Improved gas diffusion electrodes for hybrid polymer electrolyte fuel cells

In this study, the performance of the anionic electrodes for hybrid polymer electrolyte fuel cells was improved. The anion exchange membrane (AEM) electrodes were initially characterized as the cathode on a proton exchange membrane (PEM) anode/membrane half-assembly (i.e. hybrid polymer electrolyte fuel cell). The electrode performance was improved by tailoring the ionomer distribution within the electrode structure so as to better balance the electronic, ionic, and reactant transport within the catalyst layer. An ionomer impregnation method was used to achieve a non-uniform ionomer distribution and higher performance.

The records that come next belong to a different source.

theorem recordKind_ioError (n : BitVec 4) : recordKind (Report.ioError n).word = 0b010#3 :=
  (BitVec.extractLsb'_append_eq_of_le (xlo := n) (by decide)).trans (by decide)

theorem reading_word_ckv (ckv : Bool) (b0 : Byte) (raw : RawCount) :
    (Report.reading ckv b0 raw).word.getLsbD 24 = ckv :=
  (BitVec.getLsbD_append (y := raw)).trans <|
    (BitVec.getLsbD_append (y := b0)).trans <|
      (BitVec.getLsbD_append (y := BitVec.ofBool ckv)).trans (by simp)

theorem reading_word_b0 (ckv : Bool) (b0 : Byte) (raw : RawCount) :
    (Report.reading ckv b0 raw).word.extractLsb' 16 8 = b0 :=
  (BitVec.extractLsb'_append_eq_of_le (xlo := raw) (by decide)).trans <|
    (BitVec.extractLsb'_append_eq_of_add_le (xlo := b0) (by decide)).trans BitVec.extractLsb'_eq_self

theorem reading_word_raw (ckv : Bool) (b0 : Byte) (raw : RawCount) :
    (Report.reading ckv b0 raw).word.extractLsb' 0 16 = raw :=
  (BitVec.extractLsb'_append_eq_of_add_le (xlo := raw) (by decide)).trans BitVec.extractLsb'_eq_self

theorem incomplete_word_count (n : BitVec 4) : (Report.incomplete n).word.extractLsb' 0 4 = n :=
  (BitVec.extractLsb'_append_eq_of_add_le (xlo := n) (by decide)).trans BitVec.extractLsb'_eq_self

theorem ioError_word_count (n : BitVec 4) : (Report.ioError n).word.extractLsb' 0 4 = n :=
  (BitVec.extractLsb'_append_eq_of_add_le (xlo := n) (by decide)).trans BitVec.extractLsb'_eq_self

/-- The fields of a report's word are the report. -/
theorem recordFields_word (r : Report) : recordFields r.word = some r := by
  cases r with
  | reading ckv b0 raw =>
    simp only [recordFields, recordKind_reading, reading_word_ckv, reading_word_b0, reading_word_raw]
  | incomplete n => simp only [recordFields, recordKind_incomplete, incomplete_word_count]
  | ioError n => simp only [recordFields, recordKind_ioError, ioError_word_count]
  | eos => decide

/-- A record reads back as the report it was written from. -/
@[simp] theorem readRecord_word (r : Report) : readRecord r.word = some r := by
  simp [readRecord, recordFields_word]

/-! ### The consumer's conversion (R19) -/

/-- Settles O44: each record reads back as its report, and `consume` looks at nothing else. -/
theorem everyReadingIsConverted : Obligations.EveryReadingIsConverted := by
  refine ⟨fun ckv b0 raw => ?_, fun n => ⟨?_, ?_, ?_⟩⟩ <;> simp only [consume, readRecord_word]

end Sys2Proof.Machine
end

section
/-!
The consumer's rounding (R18, log entry 13): `roundRatio` scales the quotient by a power of two so that its integer part
has 53 bits, takes the nearest integer, ties to even, and puts exponent and integer together.
-/

namespace Sys2Proof.Machine

/-! ### Quotients scaled by a power of two -/

/-- An integer power of two as a quotient of two natural ones, of which one is 1. -/
theorem two_zpow_eq_div (e : Int) : (2 : ℚ) ^ e = 2 ^ e.toNat / 2 ^ (-e).toNat := by
  rw [← zpow_natCast, ← zpow_natCast, ← zpow_sub₀ two_ne_zero]
  congr 1
  omega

Traditional electrode fabrication methods (i.e. thin-film method) lead to a uniform ionomer distribution. The peak power density at 70 °C for a H2/O2 hybrid fuel cell was 44 mW cm−2 using the thin-film electrode, and 120 mW cm−2 using the ionomer impregnated electrode. A hydrophobic additive used in the catalyst layer further improved the electrode performance, giving a peak power density of 315 mW cm−2 for H2/O2 at 70 °C. Electrochemical impedance spectroscopy was used as an in situ diagnostic tool to help understand the origin of the electrode improvements. The increase in performance was attributed to improved catalyst utilization due to the creation of facile gas transport domains in the AEM electrode structure. Similarly, the AEM anode prepared by ionomer impregnation with polytetrafluoroethylene resulted in a three-fold increase in the peak power density compared to ones made by the thin-film method, which has no polytetrafluoroethylene.

Research highlights► Performance of alkaline electrodes was improved by changing ionomer distribution. ► Ionomer impregnation method led to higher performance than thin-film method. ► The use of a hydrophobic additive improves the catalyst utilization. ► Physical properties of polymer electrolytes dictates electrode architectures.